In an evening address, Zelenskyy said he was “grateful to Andriy for always presenting the Ukrainian position in the negotiation track exactly as it should be”, referring to Yermak’s key role in peace talks.

The exit of Zelenskyy’s closest confidant is likely to further weaken Zelenskyy at a pivotal moment for Ukraine, as he seeks to reassure western partners that he is rooting out entrenched corruption while pressing for military assistance.

The president said that Ukraine now needed “unity”, adding that “there should be no reason to be distracted by anything other than defending Ukraine”. He vowed to “reboot” his presidential office.

Zelenskyy is also facing pressure to sign a peace deal pushed by Donald Trump. Yermak had been appointed by the Ukrainian president just over a week ago to lead the delegation involved in peace talks with the US and Russia.

According to a person familiar with the matter, Yermak had been planning to fly to Miami this weekend to hold talks with Trump’s team about next steps in preparing a peace deal. That meeting has now been called off.

Zelenskyy said on Friday the peace talks delegation would now be led by the secretary of the National Security and Defence Council, Rustem Umerov, along with the chief of the General Staff, Andriy Hnatov, and representatives of the Ministry of Foreign Affairs and intelligence agencies.

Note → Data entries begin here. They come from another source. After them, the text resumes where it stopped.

/-- A route ends at its destination, stays on routers and has one router more than steps. -/
theorem routeFrom_reaches {d : Nat} (hd : isRouter d = true) (n : Nat) {r : Nat} (hr : isRouter r = true) (hn : gridDist r d ≤ n) :
    let path := routeFrom n r (d % 16) (d / 16)
    path.getLast? = some d ∧ (∀ x ∈ path, isRouter x = true) ∧ path.length = gridDist r d + 1 := by
  induction n generalizing r with
  | zero =>
    have hrd : r = d := by simp only [gridDist] at hn; omega
    subst hrd
    simp [routeFrom, hr, Nat.le_zero.mp hn]
  | succ n ih =>
    by_cases hrd : r = d
    · subst hrd
      simp [routeFrom, routeAt_destination, hr, gridDist]
    · obtain ⟨hout, hnext, hdist⟩ := routeAt_step hr hd hrd
      obtain ⟨hlast, hmem, hlen⟩ := ih hnext (by omega)
      simp only [routeFrom, beq_eq_false_iff_ne.mpr hout, Bool.false_eq_true, if_false]
      refine ⟨?_, ?_, ?_⟩
      · rw [List.getLast?_cons, hlast]; rfl
      · simpa [hr] using hmem
      · rw [List.length_cons, hlen, hdist]

theorem routes_end_at_their_destination (r d : Nat) (hr : isRouter r = true) (hd : isRouter d = true) :
    let path := routeFrom 32 r (d % 16) (d / 16)
    path.getLast? = some d ∧ (∀ x ∈ path, isRouter x = true) ∧ path.length ≤ 22 := by
  have hfar : gridDist r d ≤ 20 := by
    rw [isRouter_iff] at hr hd
    simp only [gridDist]
    omega
  obtain ⟨hlast, hmem, hlen⟩ := routeFrom_reaches hd 32 hr (by omega)
  exact ⟨hlast, hmem, by omega⟩

/-- A link leads to another router. -/
theorem neighbour_ne {r out : Nat} (hr : isRouter r = true) (hout : out < 4) : neighbour r out ≠ r := by
  rw [isRouter_iff] at hr
  match out, hout with
  | 0, _ | 1, _ | 2, _ | 3, _ => simp only [neighbour]; omega

/-! ### The sideband (R424, R425, R430, R432) -/

/-- The bits that a body or tail flit keeps: KIND, VC and POISON. -/
def bodyMask : BitVec 64 := 0x20000000F#64

theorem bodyMask_bits (i : Nat) : bodyMask.getLsbD i = true ↔ i < 4 ∨ i = 33 := by
  by_cases hi : i < 64
  · have hall : ∀ j : Fin 64, bodyMask.getLsbD j.val = true ↔ j.val < 4 ∨ j.val = 33 := by decide
    exact hall ⟨i, hi⟩
  · rw [BitVec.getLsbD_of_ge _ _ (by omega)]
    simp only [Bool.false_eq_true, false_iff]
    omega

/-- The sideband is a head's: its KIND is 0 or 3. -/
def headSide (side : BitVec 64) : Bool := bits side.toNat 3 2 == 0 || bits side.toNat 3 2 == 3

theorem flitOf_side (side : BitVec 64) (data : BitVec 512) :
    (flitOf side data).side = (if headSide side then side else side &&& bodyMask).setWidth 56 := rfl

/-- KIND is the same whether or not the other bits are cleared. -/
theorem kind_of_masked (side : BitVec 64) : bits (side &&& bodyMask).toNat 3 2 = bits side.toNat 3 2 := by
  have hx : (side &&& bodyMask).extractLsb' 2 2 = side.extractLsb' 2 2 := by
    apply BitVec.eq_of_getLsbD_eq
    intro i hi
    have hm : bodyMask.getLsbD (2 + i) = true := (bodyMask_bits _).mpr (.inl (by omega))
    simp only [BitVec.getLsbD_extractLsb', BitVec.getLsbD_and, hm, Bool.and_true]
  have hn := congrArg BitVec.toNat hx
  rw [BitVec.extractLsb'_toNat, BitVec.extractLsb'_toNat, Nat.shiftRight_eq_div_pow, Nat.shiftRight_eq_div_pow] at hn
  exact hn
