-- ==== Sys2Proof/Machine/State.lean ====
section
/-! DEFINITION. The state of the machine as plain data: everything the spec gives the module, its dies,
cores, contexts, launches, teams, groups, spans, caches, memories, engines and registers, with the
model's own bookkeeping (identifiers, the agenda of turns, the counter of free values) beside it. -/
namespace Sys2Proof.Machine

/-! ### How a step can stop -/

/-- Why the machine stops. Closed: no other fault exists. -/
inductive Fault where
  /-- Raised by every step and meaning but POWER_ON while the module has no power, after a sensor reached
  125 °C (R455). Safe: nothing runs until power returns. -/
  | noPower
  deriving DecidableEq, Repr

/-- Why an instruction has no meaning. -/
inductive Refusal where
  /-- An instruction that the model does not give a meaning yet. Safe. -/
  | notModelled (mnemonic : String)
  /-- Raised by a program instruction when no group and no span is issuing: there is nothing to act on.
  A step never raises it. Safe. -/
  | noIssuer
  deriving DecidableEq, Repr

/-! ### Memory -/

/-- A memory: byte values by address, addresses strictly rising, none equal to what an unlisted address
reads as. An unlisted byte reads as zero (DESIGN CHOICE, log entry 2). -/
abbrev Memory := List Host.Cell

/-- What an unlisted byte of a memory reads as. -/
def Memory.unlisted : BitVec 8 := 0

/-- The canonical form of a memory. -/
def Memory.wf : Memory → Bool
  | [] => true
  | [c] => c.2 != Memory.unlisted
  | c :: d :: r => c.2 != Memory.unlisted && decide (c.1 < d.1) && Memory.wf (d :: r)

/-! ### Registers of a group or span -/

/-- A register that can carry a pending tag (R109). -/
inductive Reg where
  | v (n : Nat)
  | s (n : Nat)
  | p (n : Nat)
  | t (n : Nat)
  deriving DecidableEq, Repr

/-- The condition flags (R46). -/
structure CC where
  v : Bool
  c : Bool
  z : Bool
  n : Bool
  deriving DecidableEq, Repr

/-- Privilege levels (R276). -/
inductive Level where
  | u | s | m
  deriving DecidableEq, Repr

/-- Kinds of mask-stack entries (R136). -/
inductive MKind where
  | ifK | elseK | loopB | loopC
  deriving DecidableEq, Repr

/-- A mask-stack entry (R136). `atEnd` holds lanes of its mask that a materialisation absorbed from pieces of the true
side: they become active at MEND, not at MELSE (R31). -/
structure MaskEntry where
  mask : Mask
  mode : Word
  kind : MKind
  atEnd : Mask
  deriving DecidableEq, Repr

/-- A clause position: the header's byte address and the word index (R93). -/
structure Pos where
  h : Nat
  k : Nat
  deriving DecidableEq, Repr

/-- The registers that a group owns (R42). Predicates are p0 to p14: p15 is hard-wired (R44). -/
structure Regs where
  v : List (List Word)
  s : List DWord
  p : List Mask
  t : List Tile
  cc : CC
  mode : Word
  deriving DecidableEq, Repr

/-- The item that a lane holds (R13, R16). -/
structure Item where
  tx : Nat
  ty : Nat
  jx : Nat
  jy : Nat
  helper : Bool
  deriving DecidableEq, Repr

/-- Causes of traps and events (R372), with their codes in `Cause.code`. -/
inductive Cause where
  | illegal | priv | depmiss | misalign | pagefault | tagfault | layout | dieoff | poison | preempt
  | user | bkpt | physrange | ordabandon
  deriving DecidableEq, Repr

/-- One bank of trap registers (R371, R376). -/
structure TrapBank where
  cause : Nat
  plev : Level
  mode : Word
  arg : DWord
  resume : DWord
  addr : DWord
  lanes : DWord
  scratch : DWord
  deriving DecidableEq, Repr

/-- A trap that has been raised and waits for the group's flags (R111, R373). -/
structure TrapRec where
  cause : Cause
  arg : Nat
  addr : Nat
  lanes : Mask
  resume : Pos
  toM : Bool
  deriving DecidableEq, Repr

/-- The A latch of the matrix instructions (R250). -/
structure Latch where
  valid : Bool
  a : Nat
  mfmt : Nat
  data : List (List Word)
  deriving DecidableEq, Repr

/-- Arithmetic exceptions: bit 0 IV, 1 DZ, 2 OF, 3 UF (R76). -/
abbrev Exc := BitVec 4

/-- A pending write that an outstanding Long instruction will make (R109, R110). -/
structure Tag where
  reg : Reg
  flag : Nat
  op : Nat
  deriving DecidableEq, Repr

/-- An ordered section that a group is inside (R266): its lanes, and the lane, pixel and key of each pixel that
it holds. -/
structure Section where
  lanes : Mask
  entries : List (Nat × Nat × Nat)
  deriving DecidableEq, Repr

/-- What pre-emption has done with a group (R379 to R381). -/
inductive PreSt where
  /-- not asked, or asked and still running -/
  | run
  /-- standing at a clause boundary, waiting for its flags to enter the PREEMPT handler -/
  | entering
  /-- inside the PREEMPT handler, before its PYIELD -/
  | handler
  /-- yielded: issues nothing until the resume -/
  | yielded
  deriving DecidableEq, Repr
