-- ==== Sys2Proof/Machine/Float.lean ====
section
/-! DEFINITION. Number formats and the arithmetic rules: exact values, the one rounding (R68 to R73),
sums, products, comparisons, conversions (R61 to R87). -/
namespace Sys2Proof.Machine

/-! ### Formats -/

/-- A floating-point format (R62): exponent bits, mantissa bits, bias, whether exponent all ones is special
(R63), whether it has infinities. -/
structure Fmt where
  ebits : Nat
  mbits : Nat
  bias : Nat
  ieee : Bool
  fp4 : Bool
  deriving DecidableEq, Repr

def fmtF32 : Fmt := ⟨8, 23, 127, true, false⟩
def fmtF16 : Fmt := ⟨5, 10, 15, true, false⟩
def fmtBF16 : Fmt := ⟨8, 7, 127, true, false⟩
def fmtE5M2 : Fmt := ⟨5, 2, 15, true, false⟩
def fmtE4M3 : Fmt := ⟨4, 3, 7, false, false⟩
def fmtFP4 : Fmt := ⟨2, 1, 1, false, true⟩

/-- The sign bit's place. -/
def Fmt.signAt (f : Fmt) : Nat := 2 ^ (f.ebits + f.mbits)
/-- The pattern of a sign. -/
def Fmt.sign (f : Fmt) (neg : Bool) : Nat := if neg then f.signAt else 0
/-- The width of an element. -/
def Fmt.width (f : Fmt) : Nat := f.ebits + f.mbits + 1
/-- Largest finite magnitude's pattern (R62). -/
def Fmt.maxPat (f : Fmt) : Nat :=
  if f.fp4 then 7 else if f.ieee then (2 ^ f.ebits - 1) * 2 ^ f.mbits - 1 else 0x7E
/-- The infinity's pattern of a format that has one. -/
def Fmt.infPat (f : Fmt) : Nat := (2 ^ f.ebits - 1) * 2 ^ f.mbits
/-- The canonical NaN (R63); a format without NaN takes +0. -/
def Fmt.nanPat (f : Fmt) : Nat :=
  if f.fp4 then 0 else if f.ieee then f.infPat + 2 ^ (f.mbits - 1) else 0x7F
/-- The least exponent of a normal value. -/
def Fmt.emin (f : Fmt) : Int := 1 - (f.bias : Int)
/-- Whether MODE.FTZ applies to the format (R71). -/
def Fmt.flushable (f : Fmt) : Bool := f.ieee && f.mbits != 2

/-- What an element's pattern stands for: a NaN (signalling or not), an infinity, or the exact value
±m·2^e. -/
inductive FVal where
  | nan (signalling : Bool)
  | inf (neg : Bool)
  | fin (neg : Bool) (m : Nat) (e : Int)
  deriving DecidableEq, Repr

/-- The value of a pattern (R62, R63). -/
def Fmt.value (f : Fmt) (x : Nat) : FVal :=
  let neg := decide (f.signAt ≤ x % (2 * f.signAt))
  let ex := x / 2 ^ f.mbits % 2 ^ f.ebits
  let m := x % 2 ^ f.mbits
  if f.ieee && ex == 2 ^ f.ebits - 1 then
    if m = 0 then .inf neg else .nan (decide (m < 2 ^ (f.mbits - 1)))
  else if !f.ieee && !f.fp4 && x % f.signAt == 0x7F then .nan false
  else if ex = 0 then .fin neg m (f.emin - f.mbits)
  else .fin neg (2 ^ f.mbits + m) ((ex : Int) - f.bias - f.mbits)

/-- The value of an input, a subnormal read as zero of its sign under FTZ (R71). -/
def Fmt.input (f : Fmt) (ftz : Bool) (x : Nat) : FVal :=
  match f.value x with
  | .fin neg m e => if ftz && f.flushable && m < 2 ^ f.mbits then .fin neg 0 e else .fin neg m e
  | v => v

/-! ### Exact results and the one rounding -/

/-- Causes, bit by bit (R76). -/
def excIV : Exc := 1
def excDZ : Exc := 2
def excOF : Exc := 4
def excUF : Exc := 8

The president also confirmed that he had accepted Yermak’s resignation from the role he had held since 2020, and in which he had become perhaps the most powerful unelected political figure in Ukraine’s history.

Ukrainians and western officials have likened Yermak to a vice-president, even saying that he had behaved like a head of state, drafting peace plans, directing diplomacy, handpicking cabinet officials and taking military decisions.

A western ambassador in July described Yermak’s role to the Financial Times bluntly: “He’s the president, the prime minister, the foreign minister . . . all the ministers put together.”

Calls for Yermak’s resignation had grown louder after he was found to have orchestrated an attempt by the president’s office in July to strip the National Anti-Corruption Bureau of Ukraine (Nabu) and Specialised Anti-Corruption Prosecutor’s Office (Sapo) of their independence.

Yermak placed the bodies under the control of Zelenskyy’s handpicked prosecutor-general.

The move against the independent agencies sparked the biggest protests in Ukraine since the full-scale war began in 2022, forcing Zelenskyy to backtrack.

About a dozen officials from Nabu and Sapo had conducted the search of Yermak’s residence and office before dawn on Friday in Kyiv’s highly secure government quarter, the agencies said in a joint statement.

The raid follows other searches related to a major corruption probe called “Operation Midas” that has embroiled Zelenskyy’s cabinet, toppled several senior government officials and led to a warrant for the arrest of the president’s former business partner, who has fled the country.